Family physicians face uncertainty from SGR, budget deliberations
Clock ticking on Congress to act on Medicare SGR, federal budget
AAFP urges members to tell lawmakers to spare family medicine
posted 12.6.12
Family physicians once again face uncertainty heading into the new year as the clock ticks down to what will be the most painful Medicare payment cut to date under Medicare’s Sustainable Growth Rate Formula, 26.5 percent. This year, however, federal lawmakers must address the larger issue of the budget deficit, resolve the country’s “fiscal cliff,” and decide whether to allow an additional 2 percent across-the-board cut to be enacted under the Budget Control Act of 2011’s sequestration process.
Modern Healthcare (registration required) reports that lawmakers are considering changes to the Medicaid provider tax, evaluation and management services, and graduate medical education as areas to achieve entitlement program savings as part of a deficit reduction deal. And though Politico Pro (subscription only) says there’s a long-shot chance that the fiscal cliff talks could provide for full repeal of the SGR formula, Congress will more likely pass another yearlong patch at a cost of $25 billion over the next ten years.
One idea for paying for an SGR patch, commonly called the “doc fix,” is to eliminate the Medicaid primary care payment increase scheduled for implementation on Jan. 1. This is one of three issues AAFP focuses on in its latest action alert, and the national Academy urges members to contact your congressional representatives to insist that they not take this action. AAFP provides three templates that can be easily e-mailed or mailed through Speak Out.
“If Medicare’s flawed Sustainable Growth Rate formula isn’t addressed, the pay cuts faced by family physicians in 2013 are very serious, but withdrawing the promise of primary care for low-income working families cannot be used to avoid the SGR’s cut,” AAFP says on its website.
The first letter template states strong opposition to the elimination of the Medicaid parity bonus. “Elimination of this policy further burdens the already challenged Medicaid system. Patients will face obstacles to connecting with a patient-centered medical home and will be forced to rely on episodic, acute care services provided in other settings, forgoing the more cost-effective coordinated and preventive care services that primary care physicians provide.”
The second letter urges Congress to stop broad cuts under sequestration and to protect the funding for key health professions programs that support family medicine research, education, and training.

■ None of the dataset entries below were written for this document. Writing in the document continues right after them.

/-- Whether a slice may enter plane U: its group's input buffer at the update die holds less than one slice and returns credits only as slices are consumed, and the slices of a group leave in the image's drain order (R266, R267, R272, log 164). -/
def State.sliceReady (s : State) (m : SliceMsg) : Bool :=
  let g := tgGroup m.target
  let x := s.sectN m.sect
  let before := match x.program with
    | some p => p.drainsBefore g (tgSlice m.target)
    | none => []
  s.slices.toList.all (fun q => q.all fun o => o.sect != m.sect || tgGroup o.target != g) && before.all (x.accepted g).contains

/-- Puts a slice on plane U toward its update die (R229, R271). -/
def State.pushSlice (s : State) (m : SliceMsg) : State :=
  let d := m.target % 4
  { s with slices := s.slices.setIfInBounds d (s.slices.toList.getD d [] ++ [m]) }

/-- The slice that a USEND sends. -/
def usendSlice (sect ltn : Nat) (d data : List Byte) : SliceMsg := { sect := sect, target := duTarget d, data := data, origin := ltn }

/-- USEND: the slice goes to plane U once it has been read whole and the group's input buffer takes it (R272, R289). -/
def execUsend (t : Ltn) (s : State) : Host.Outcome State Fault Refusal :=
  .next (s.clocked t fun s => match (s.tile t).inExecution 5 1 with
    | none => s
    | some e =>
      if !s.sliceReady (usendSlice (s.sectNo t) t.toNat e.desc []) then s
      else
        let r := (s.tile t).work 5 e (do
          let bs ← engRead [fpRd0 e.desc] (duSrc e.desc) (duLen e.desc)
          modify fun s => { s with out := bs }
          pure 0)
        let s := s.setTile t (r.2.tile.worked 5 e r.1)
        if r.2.out = [] then s else s.pushSlice (usendSlice (s.sectNo t) t.toNat e.desc r.2.out))

/-- UCOUNT: the value waits in the step state for the next boundary (R289). -/
def execUcount (t : Ltn) (s : State) : Host.Outcome State Fault Refusal :=
  .next (s.engine t 5 2 fun _ d => do
    engModify fun x => { x with ucounts := x.ucounts ++ [(duGroup d, duCounter d, duValue d)] }
    pure 0)

/-! ### Banks and scrubbing (R212-R214, R221) -/

/-- The rows of the held writes that meet a bank leave the hold, in order of arrival, and are judged by the bank's state; a write whose last row has been judged is gone (R213, R214). -/
def State.unhold (s : State) (t : Ltn) (b : Nat) : State :=
  let held := (s.tile t).ts.held
  let s := s.setTile t { s.tile t with ts := { (s.tile t).ts with held := [] } }
  held.foldl (fun s h => s.judgeRows t.toNat h (h.rows.filter fun r => tsBankOf (64 * r) == b)) s

/-- BANK_TRANSITION: a bank of a started TPWR turns once no counted access is in flight, then the accesses held at its port are performed or dropped; where a fault has stopped the TPWR they are judged by the state the bank has (R96, R213, R214). -/
def execBankTransition (t : Ltn) (bank : BitVec 4) (s : State) : Host.Outcome State Fault Refusal :=
  let tile := s.tile t
  let b := tile.ts.bank bank.toNat
  .next (match b.target with
    | none => s.unhold t bank.toNat
    | some x =>
      if b.inWrites ≠ 0 ∨ b.inReads ≠ 0 then s
      else (s.setTile t { tile with ts := bankTurn tile.ts bank.toNat x }).unhold t bank.toNat)

/-- The words of a row that an error makes correctable, and the first it does not (R201, R209). -/
def scrubCheck (tile : Tile) (ts : Bool) (o : Nat) : Nat × Option Nat :=
  if ts then tile.ts.check o 64 else tile.sp.check o 64

/-- Writes a corrected row back. -/
def scrubFix (tile : Tile) (ts : Bool) (o : Nat) : Tile :=
  if ts then { tile with ts := tile.ts.write o (tile.ts.read o 64) } else { tile with sp := tile.sp.settle (wordsOf o 64 16) }

/-- SCRUB: the scrubber of a bank reads its next row (R221). -/
def execScrub (t : Ltn) (ts : Bool) (bank : BitVec 4) (s : State) : Host.Outcome State Fault Refusal :=
  let tile := s.tile t
  let i := bank.toNat + (if ts then 16 else 0)
  let row := tile.scrub.toList.getD i 0
  let rows := if ts then 24576 else 1024
  let o := bank.toNat * (rows * 64) + 64 * row
  .next (s.clocked t fun s =>
    if !bitOf (s.reg oScrubCfg) 16 || (ts && (tile.ts.bank bank.toNat).st != .on) then s
    else
      let tile := { tile with scrub := tile.scrub.setIfInBounds i ((row + 1) % rows) }
      if !ts && !tile.sp.rowValid o then s.setTile t tile
      else match scrubCheck tile ts o with
        | (_, some w) => (s.setTile t (tile.count 5 1)).event 0x0301 (s.sectNo t) (items [t.toNat, boolNat ts, w])
        | (0, none) => s.setTile t tile
        | (n + 1, none) => s.setTile t ((scrubFix tile ts o).count (if ts then 4 else 3) (n + 1)))

end Sys2Proof.Machine
end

This includes Title VII funding that supports the Primary Care Training and Enhancement program, the National Health Service Corps that places medical professionals in health professional shortage areas, and the Agency for Healthcare Research and Quality’s Center for Primary Care, Prevention, and Clinical Partnerships that serves as the home of AHRQ’s Practice-Based Research Network of primary care ambulatory practices.

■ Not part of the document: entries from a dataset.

/-- Checks of bytes lo to hi - 1 being 0. -/
def zeroRun (b : List Byte) (lo hi : Nat) : Nat × Bool := (lo, allZero ((b.drop lo).take (hi - lo)))

/-- The checks of the manifest block's fields (R398, R399). -/
def manifestChecks (block : List Byte) (len : Nat) : List (Nat × Bool) :=
  [(0, fieldAt block 0 4 == 0x42565748), (4, fieldAt block 4 2 == 1), (6, fieldAt block 6 2 == 6),
   (8, decide (1 ≤ mfBlocks block) && decide (mfBlocks block ≤ 4096) && mfBlocks block + 1 == len), (16, counterOk (fieldAt block 16 1)),
   zeroRun block 17 24, zeroRun block 132 256]
  ++ (List.range 6).flatMap (fun i =>
    let e := mfEntry block i
    let o := 256 + 32 * i
    [(o, decide (1 ≤ meType e) && decide (meType e ≤ 6)), zeroRun block (o + 2) (o + 4), (o + 4, meOffset e % 64 == 0), (o + 8, decide (1 ≤ meLength e)),
     (o + 16, counterOk (meCounter e)), zeroRun block (o + 17) (o + 32)])
  ++ [zeroRun block 448 1024, zeroRun block 10917 65536]

/-- The first section entry whose type repeats, that overlaps an earlier one or that leaves the body (R397). -/
def sectionBad (m : List Byte) : Option Nat :=
  let es := mfEntries m
  (List.range 6).find? fun i =>
    let e := mfEntry m i
    decide (mfBlocks m * 65536 < meOffset e + meLength e)
    || (es.take i).any fun f => meType f == meType e || overlaps (meOffset f) (meLength f) (meOffset e) (meLength e)

/-- Bytes of a record's body: what its length leaves beside the signature (R403). -/
def recordBodyLen (pk : List Byte) (len : Nat) : Nat := len - signatureBytes pk

/-- Entry i of a record body. -/
def rcEntry (b : List Byte) (i : Nat) : List Byte := (b.drop (192 + 16 * i)).take 16

/-- Entry i of a repair map, and its fields (R449). -/
def rmEntry (m : List Byte) (i : Nat) : List Byte := (m.drop (16 + 8 * i)).take 8
def rmKind (e : List Byte) : Nat := fieldAt e 0 1
def rmLoc (e : List Byte) : Nat := fieldAt e 2 2
def rmData (e : List Byte) : Nat := fieldAt e 4 4

/-- The entries of a repair map. -/
def rmEntries (m : List Byte) : List (List Byte) := (List.range (min (fieldAt m 0 4) (m.length / 8))).map (rmEntry m)

/-- Whether a physical tile exists. -/
def physOk (p : Nat) : Bool := decide (p % 64 ≤ 32) && decide (p < 4096)

/-- Whether an entry of a repair map keeps R449 and R450. -/
def rmOk (e : List Byte) : Bool :=
  fieldAt e 1 1 == 0 &&
  match rmKind e with
  | 1 => physOk (rmLoc e) && rmData e == 0
  | 2 => physOk (rmLoc e) && decide (bitsOf (rmData e) 18 4 < 24576) && rmData e < 2 ^ 19
  | 3 => decide (rmLoc e < 32) && decide (rmData e < 15)
  | _ => false

/-- The lanes of a link that the XLANE entries among some exclude together (R449). -/
def rmLanes (es : List (List Byte)) (l : Nat) : Nat := (es.filter fun e => rmKind e == 3 && rmLoc e == l).foldl (fun m e => m ||| rmData e) 0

The third letter urges Congress to protect Medicare Graduate Medical Education funding. However, AAFP states that if cuts must be made, lawmakers must prioritize vulnerable primary care training and spare these programs from across-the-board cuts.
As always, AAFP provides information on Medicare participation options to help you make an informed decision about your contractual relationships with the program. AAFP does not advise or recommend any of the three options; they are provided for informational purposes only.
“Physicians may sign a participating (PAR) agreement and accept Medicare’s allowed charge as payment in full for all of their Medicare patients. They may elect to be a non-PAR physician, which permits them to make assignment decisions on a case-by-case basis and to bill patients for more than the Medicare allowance for unassigned claims. Or they may become a private contracting physician, agreeing to bill patients directly and forego any payments from Medicare to their patients or themselves.”
Physicians may change their status annually and the decision is generally binding until the next contracting cycle. Find more information here, on AAFP’s website.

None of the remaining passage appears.